### The data

-- ==== Sys2Proof/Machine/Launch.lean ====
section
/-! DEFINITION. Launch records (R326, R327): how they are read, what makes one refused (R328), the dies of the teams (R322), the curves (R324), and the device's own writes to global memory (R427). -/

namespace Sys2Proof.Machine

/-! Fields of an image -/

/-- The number that `n` bytes of an image hold from byte `a` (R2). -/
def field (bs : List Byte) (a n : Nat) : Nat := natOfBytes ((bs.drop a).take n)
/-- Whether `n` bytes of an image from byte `a` are 0. -/
def zeroField (bs : List Byte) (a n : Nat) : Bool := ((bs.drop a).take n).all (· == 0)

/-- The declarations of channels in a record (R326). -/
def chanOf (bs : List Byte) (i : Nat) : ChanDecl :=
  let a := 280 + 12 * i
  ⟨field bs a 1, field bs (a + 1) 1, field bs (a + 2) 1, field bs (a + 4) 2, field bs (a + 8) 4⟩

/-- The record that an image holds (R326). -/
def recordOf (bs : List Byte) : Record where
  entry := BitVec.ofNat 64 (field bs 0 8)
  report := BitVec.ofNat 64 (field bs 8 8)
  gx := field bs 16 2
  gy := field bs 18 2
  gz := field bs 20 2
  cr := field bs 22 1
  cc := field bs 23 1
  flags := BitVec.ofNat 32 (field bs 24 4)
  fm := BitVec.ofNat 32 (field bs 28 4)
  nacc := field bs 32 2
  nk := field bs 34 1
  cb := field bs 35 1
  nbar := field bs 36 2
  nch := field bs 38 1
  range := BitVec.ofNat 64 (field bs 40 8)
  nrange := field bs 48 2
  roles := (List.range 4).map fun j =>
    (field bs (56 + 16 * j) 2, field bs (58 + 16 * j) 2, field bs (60 + 16 * j) 2, BitVec.ofNat 64 (field bs (64 + 16 * j) 8))
  consts := (List.range 16).map fun k => BitVec.ofNat 32 (field bs (120 + 4 * k) 4)
  aff := (List.range 4).map fun k => BitVec.ofNat 64 (field bs (184 + 8 * k) 8)
  perm := (List.range 64).map fun k => field bs (216 + k) 1
  chans := (List.range (field bs 38 1)).map (chanOf bs)

/-! FLAGS (R326) -/
def Record.flag (r : Record) (lo n : Nat) : Nat := r.flags.toNat / 2 ^ lo % 2 ^ n
def Record.cor (r : Record) : Bool := r.flag 0 1 == 1
def Record.rst (r : Record) : Bool := r.flag 1 1 == 1
def Record.xdie (r : Record) : Bool := r.flag 2 1 == 1
def Record.pri (r : Record) : Nat := r.flag 3 2
/-- SRCSEL = 1: a range table is supplied. -/
def Record.srcsel (r : Record) : Bool := r.flag 5 1 == 1
def Record.curve (r : Record) : Nat := r.flag 6 2
def Record.stitch (r : Record) : Nat := r.flag 8 3
def Record.part (r : Record) : Nat := r.flag 16 6
/-- CT, the teams of a cluster (R327). -/
def Record.ct (r : Record) : Nat := r.cr * r.cc
/-- The teams of the grid. -/
def Record.teams (r : Record) : Nat := r.gx * r.gy * r.gz
/-- The threads of a team. -/
def Record.threads (r : Record) : Nat := (r.roles.map fun x => x.1).foldl (· + ·) 0
/-- The register words of a team (R113). -/
def Record.words (r : Record) : Nat := (r.roles.map fun x => x.1 * x.2.1).foldl (· + ·) 0
/-- The arrays of the field mask (R178). -/
def Record.arrays (r : Record) : NatSet := bitsOf r.fm.toNat 32
/-- NK rounded up to a multiple of 4 (R152). -/
def Record.nk4 (r : Record) : Nat := (r.nk + 3) / 4 * 4
/-- The channel endpoints of the team at a position (R304). -/
def Record.endpoints (r : Record) (pos : Nat) : Nat :=
  (r.chans.filter fun c => c.src == pos).length + (r.chans.filter fun c => c.dst == pos).length

/-- The must-be-0 fields of a record (R326). -/
def recordZeros (bs : List Byte) : Bool :=
  let fl := field bs 24 4
  decide (field bs 0 8 < 2 ^ 57 ∧ fl / 2 ^ 11 % 32 = 0 ∧ fl / 2 ^ 22 = 0 ∧ (fl / 32 % 2 = 1 ∨ field bs 48 2 = 0))
    && zeroField bs 39 1 && zeroField bs 50 6
    && ((List.range 4).all fun j => zeroField bs (62 + 16 * j) 2)
    && ((List.range (field bs 38 1)).all fun i => zeroField bs (283 + 12 * i) 1 && zeroField bs (286 + 12 * i) 2)

/-! Reading -/

/-- What a read of one piece, or of several, answers. -/
inductive Piece where
  | got (bs : List Byte) (s : State)
  | bad (s : State)
  | closed (s : State)

/-- Consecutive pieces of at most 8 bytes read with a reader of one piece; `fuel` bounds their number. -/
def readPieces (one : State → VAddr → Nat → Piece) : Nat → VAddr → Nat → State → Piece
  | 0, _, _, s => .got [] s
  | fuel + 1, va, n, s =>
    if n = 0 then .got [] s
    else
      match one s va (min n 8) with
      | .got bs s =>
        match readPieces one fuel (va + 8) (n - 8) s with
        | .got rest s => .got (bs ++ rest) s
        | r => r
      | r => r

/-- The reader that a thread is: loads of the normal class in its order of S (R331). -/
def readAsThread (t : ThreadId) (s : State) (va : VAddr) (n : Nat) : Piece :=
  match s.translate (s.coreOf t).die (s.cnOf t) needRead va with
  | (.ok (.hbm pa), s) =>
    match s.loadBytes t va pa n (some (.normal 2)) with
    | (bs, none, s) => .got bs s
    | (_, some _, s) => .bad s
  | (.closed, s) => .closed s
  | (_, s) => .bad s

/-- The device's own translations pass an open or a closed range alike: they take their place before its close (R353, R427). -/
def State.deviceTranslate (s : State) (die cn : Nat) (need : Need) (va : VAddr) : Translation × State :=
  let gives := s.gives
  let r := { s with gives := [] }.translate die cn need va
  (r.1, { r.2 with gives := gives })

/-- Whether one of the sectors that consecutive bytes lie in gives an error reply (R241). -/
def State.anyError (s : State) (pa n : Nat) : Bool :=
  (List.range (n / 64 + 2)).any fun k => decide (pa / 64 * 64 + 64 * k < pa + n) && (s.errorAt (pa / 64 * 64 + 64 * k)).isSome

/-- The reader that the device is, in a context, through the translation unit of a die (R342, R333, R390). -/
def readAsDevice (die cn : Nat) (s : State) (va : VAddr) (n : Nat) : Piece :=
  match s.deviceTranslate die cn needRead va with
  | (.ok (.hbm pa), s) => if s.anyError pa n then .bad s else .got (s.bytes pa n) (s.place.readAt pa s.wmax)
  | (_, s) => .bad s

/-- What reading a launch record answers: its bytes and the range table's, status 1, or a closed range. -/
inductive RecordRead where
  | ok (bs range : List Byte) (s : State)
  | unreadable (s : State)
  | closed (s : State)

/-- A launch record read with its channel declarations and its supplied range table (status 1 of R328). -/
def readRecord (one : State → VAddr → Nat → Piece) (va : VAddr) (s : State) : RecordRead :=
  let get (va : VAddr) (n : Nat) (s : State) : Piece := readPieces one (n / 8 + 1) va n s
  if va.toNat % 8 ≠ 0 then .unreadable s
  else match get va 280 s with
    | .bad s => .unreadable s
    | .closed s => .closed s
    | .got bs s =>
      match get (va + 280) (12 * field bs 38 1) s with
      | .bad s => .unreadable s
      | .closed s => .closed s
      | .got cs s =>
        let bs := bs ++ cs
        let r := recordOf bs
        if !r.srcsel then .ok bs [] s
        else if r.range.toNat % 8 ≠ 0 then .unreadable s
        else match get (addressOf r.range) (8 * r.nrange) s with
          | .bad s => .unreadable s
          | .closed s => .closed s
          | .got ts s => .ok bs ts s

/-! Range tables (R323) -/

/-- An entry of a range table: FIRST, COUNT and DIE. -/
structure RangeEntry where
  first : Nat
  count : Nat
  die   : Nat
  deriving DecidableEq, Repr

/-- The entries of a range table. -/
def rangeEntries (bs : List Byte) : List RangeEntry :=
  (List.range (bs.length / 8)).map fun k =>
    let v := field bs (8 * k) 8
    ⟨v % 2 ^ 32, v / 2 ^ 32 % 2 ^ 28, v / 2 ^ 60⟩

/-- Whether each entry begins where the one before ends, from `at_` to `stop`. -/
def rangesJoin (stop : Nat) : Nat → List RangeEntry → Bool
  | at_, [] => at_ == stop
  | at_, e :: es => e.first == at_ && decide (1 ≤ e.count ∧ e.die < 8) && rangesJoin stop (at_ + e.count) es

/-- The die that a table gives a linear index. -/
def rangeDie (es : List RangeEntry) (b : Nat) : Nat :=
  ((es.find? fun e => decide (e.first ≤ b ∧ b < e.first + e.count)).map RangeEntry.die).getD 0

/-- Whether two dies are neighbours (R10). -/
def diesAdjacent (a b : Nat) : Bool :=
  decide ((a / 4 = b / 4 ∧ (a + 1 = b ∨ b + 1 = a)) ∨ (a % 4 = b % 4 ∧ (a + 4 = b ∨ b + 4 = a)))

/-- Whether a supplied table is well formed for a record (R323). -/
def rangeOk (r : Record) (es : List RangeEntry) : Bool :=
  decide (1 ≤ es.length ∧ es.length ≤ 256) && rangesJoin r.teams 0 es
    && ((List.range (r.teams / r.ct)).all fun m =>
      let ds := ((List.range r.ct).map fun p => rangeDie es (m * r.ct + p)).eraseDups
      match ds with
      | [_] => true
      | [a, b] => r.xdie && diesAdjacent a b
      | _ => false)

/-! Validation (R328), but for the checks of status 12 and 13 -/

/-- Status 2: a malformed record. -/
def Record.malformed (r : Record) (zeros : Bool) : Bool :=
  !zeros || r.gx == 0 || r.gy == 0 || r.gz == 0 || r.cr == 0 || r.cc == 0 || decide (12 < r.ct) || r.teams % r.ct != 0
    || r.part == 63 || r.entry.toNat % 8 != 0 || decide (4 ≤ r.stitch) || (r.xdie && r.ct == 1)

/-- Status 3: roles invalid (R113, R116). -/
def Record.rolesBad (r : Record) : Bool :=
  let on := r.roles.filter fun x => x.1 != 0
  on.isEmpty || (on.any fun x => x.1 % 32 != 0) || decide (1024 < r.threads)
    || on.any fun x =>
      let q := x.2.1
      x.2.2.2.toNat % 256 != 0 || q % 8 != 0 || decide (q < 64 ∨ 4096 < q) || (decide (1 ≤ x.2.2.1) && decide (q < 120))

/-- Status 9: channels invalid (R304). -/
def Record.chansBad (r : Record) : Bool :=
  decide (32 < r.nch)
    || (r.chans.any fun c =>
      let a := fieldArrayOf c.ring
      let bytes := 4 * c.sw * c.ns
      decide (r.ct ≤ c.src ∨ r.ct ≤ c.dst ∨ c.sw < 1 ∨ 16 < c.sw ∨ c.ns < 1 ∨ 256 < c.ns)
        || c.ring % 4 != 0 || !r.arrays.contains a || decide (16384 < fieldOffset c.ring + bytes))
    || (List.range r.ct).any fun p => decide (Config.endpoints < r.endpoints p)

/-- The status of the checks 2 to 11, in their order; 0 where they pass (R328). -/
def Record.check (r : Record) (zeros : Bool) (ranges : List RangeEntry) : Nat :=
  if r.malformed zeros then 2
  else if r.rolesBad then 3
  else if Config.registerWords < r.words then 4
  else if 30 < r.arrays.length then 5
  else if 256 < r.nacc ∨ r.nacc % 8 ≠ 0 then 6
  else if 64 < r.nk then 7
  else if 256 < r.nbar ∨ 4 < r.cb ∨ r.nbar < r.cb then 8
  else if r.chansBad then 9
  else if r.srcsel && !rangeOk r ranges then 10
  else if r.curve = 3 ∧ (List.range 64).any (fun k => !r.perm.contains k) then 11
  else 0

/-! Dies and keys of the units of a grid (R322, R324) -/

/-- x, y and z of a linear index (R322). -/
def Record.coords (r : Record) (b : Nat) : Nat × Nat × Nat := (b % r.gx, b / r.gx % r.gy, b / r.gx / r.gy)

/-- The least k with 2^k at least n. -/
def log2Ceil (n : Nat) : Nat := if n ≤ 1 then 0 else Nat.log2 (n - 1) + 1

/-- The bits of two numbers interleaved, `n` of each, the first in the even places (R324). -/
def morton (x y : Nat) : Nat → Nat
  | 0 => 0
  | n + 1 => morton x y n + (x / 2 ^ n % 2) * 2 ^ (2 * n) + (y / 2 ^ n % 2) * 2 ^ (2 * n + 1)

/-- H of R324: `k` counts s = 2^(k-1) down. -/
def hilbert (n : Nat) : Nat → Nat → Nat → Nat → Nat
  | 0, _, _, d => d
  | k + 1, x, y, d =>
    let s := 2 ^ k
    let rx := if x / s % 2 = 1 then 1 else 0
    let ry := if y / s % 2 = 1 then 1 else 0
    let d := d + s * s * ((3 * rx) ^^^ ry)
    if ry = 0 then
      if rx = 1 then hilbert n k (n - 1 - y) (n - 1 - x) d else hilbert n k y x d
    else hilbert n k x y d

/-- The curve key of a team (R324). -/
def Record.key (r : Record) (b : Nat) : Nat :=
  let (x, y, z) := r.coords b
  let k := log2Ceil (max r.gx r.gy)
  match r.curve with
  | 0 => b
  | 1 => z * 4 ^ k + morton x y k
  | 2 => z * 4 ^ k + hilbert (2 ^ k) k x y 0
  | _ => 64 * (b / 64) + r.perm.getD (b % 64) 0

/-- The affinity address of a team (R322). -/
def Record.affinity (r : Record) (b : Nat) : VAddr :=
  let (x, y, z) := r.coords b
  let a (k : Nat) : Nat := (r.aff.getD k 0).toNat
  BitVec.ofNat 57 (a 0 + x * a 1 + y * a 2 + z * a 3)

/-- The die of a unit whose position-0 team has index b; the walk has no permission and no owner check (R322). -/
def State.unitDie (s : State) (die cn : Nat) (r : Record) (ranges : List RangeEntry) (b : Nat) : Nat × State :=
  if r.srcsel then (rangeDie ranges b, s)
  else
    let va := r.affinity b
    match s.walk die cn va with
    | (.leaf e _ log, s) => let pa := leafAddr e log va; (if inHbm pa then homeDie pa else b % 8, s)
    | (_, s) => (b % 8, s)

/-- The dies of the units 0 to n - 1 of a grid. -/
def State.unitDies (s : State) (die cn : Nat) (r : Record) (ranges : List RangeEntry) : Nat → List Nat × State
  | 0 => ([], s)
  | n + 1 =>
    let (ds, s) := s.unitDies die cn r ranges n
    let (d, s) := s.unitDie die cn r ranges (n * r.ct)
    (ds ++ [d], s)

/-- The range table that the dispatcher builds: consecutive indices of one die merged (R322). -/
def buildRanges (ct : Nat) : Nat → List Nat → List RangeEntry
  | _, [] => []
  | b, d :: ds =>
    match buildRanges ct (b + ct) ds with
    | e :: es => if e.die = d then ⟨b, e.count + ct, d⟩ :: es else ⟨b, ct, d⟩ :: e :: es
    | [] => [⟨b, ct, d⟩]

/-- The bytes of a range table entry (R323). -/
def RangeEntry.bytes (e : RangeEntry) : List Byte :=
  bytesOf (BitVec.ofNat 64 (e.first % 2 ^ 32 + e.count % 2 ^ 28 * 2 ^ 32 + e.die * 2 ^ 60)) 8

/-! The device's own writes (R427) -/

/-- A piece that was not written: MCSTAT of the die with KIND 9, and a report of 0x1E0 for no thread with the LID and the address (R427). -/
def State.pieceFailed (s : State) (die lid : Nat) (va : VAddr) : State :=
  (s.machineCheck die 9).reportNone (checkCore die) { Name.none with lid := lid }
    ⟨0x1E0, 0, auxWords [BitVec.ofNat 64 lid, va.zeroExtend 64]⟩

/-- One piece written by the device in a context; an error reply for any of its sectors is the failure of the piece (R427). -/
def State.devicePiece (s : State) (die cn lid : Nat) (va : VAddr) (bs : List Byte) : State :=
  match s.deviceTranslate die cn needWrite va with
  | (.ok (.hbm pa), s) => if s.anyError pa bs.length then s.pieceFailed die lid va else s.deviceStore pa bs
  | (_, s) => s.pieceFailed die lid va

/-- The pieces of consecutive bytes: the part in each 64 KiB page, for each page has a translation of its own (R427; DEDUCED, log 14). `fuel` bounds the further pages. -/
def pageParts (va : VAddr) (bs : List Byte) : Nat → List (VAddr × List Byte)
  | 0 => [(va, bs)]
  | fuel + 1 =>
    let room := 65536 - va.toNat % 65536
    if bs.length ≤ room then [(va, bs)]
    else (va, bs.take room) :: pageParts (va + BitVec.ofNat 57 room) (bs.drop room) fuel

/-- Runs of bytes written in order, each at its offset from a base. -/
def State.devicePieces (s : State) (die cn lid : Nat) (base : VAddr) (ps : List (Nat × List Byte)) : State :=
  (ps.flatMap fun p => pageParts (base + BitVec.ofNat 57 p.1) p.2 (p.2.length / 65536 + 1)).foldl (fun (s : State) p => s.devicePiece die cn lid p.1 p.2) s

/-- Consecutive bytes written by the device, a line of 256 at a time, each one event of S; a line that meets an error reply is not written (R241, R401; DESIGN CHOICE, log 20). `fuel` bounds the lines. -/
def State.deviceLines (s : State) (pa : Nat) : Nat → List Byte → State
  | 0, _ => s
  | fuel + 1, bs =>
    if bs.isEmpty then s
    else
      let s := if s.anyError pa (min 256 bs.length) then s else s.deviceStore pa (bs.take 256)
      s.deviceLines (pa + 256) fuel (bs.drop 256)

end Sys2Proof.Machine
end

### Requirement
Every line in the data above that contains the word "linear" counts; report how many there are and nothing more.

### Answer space
2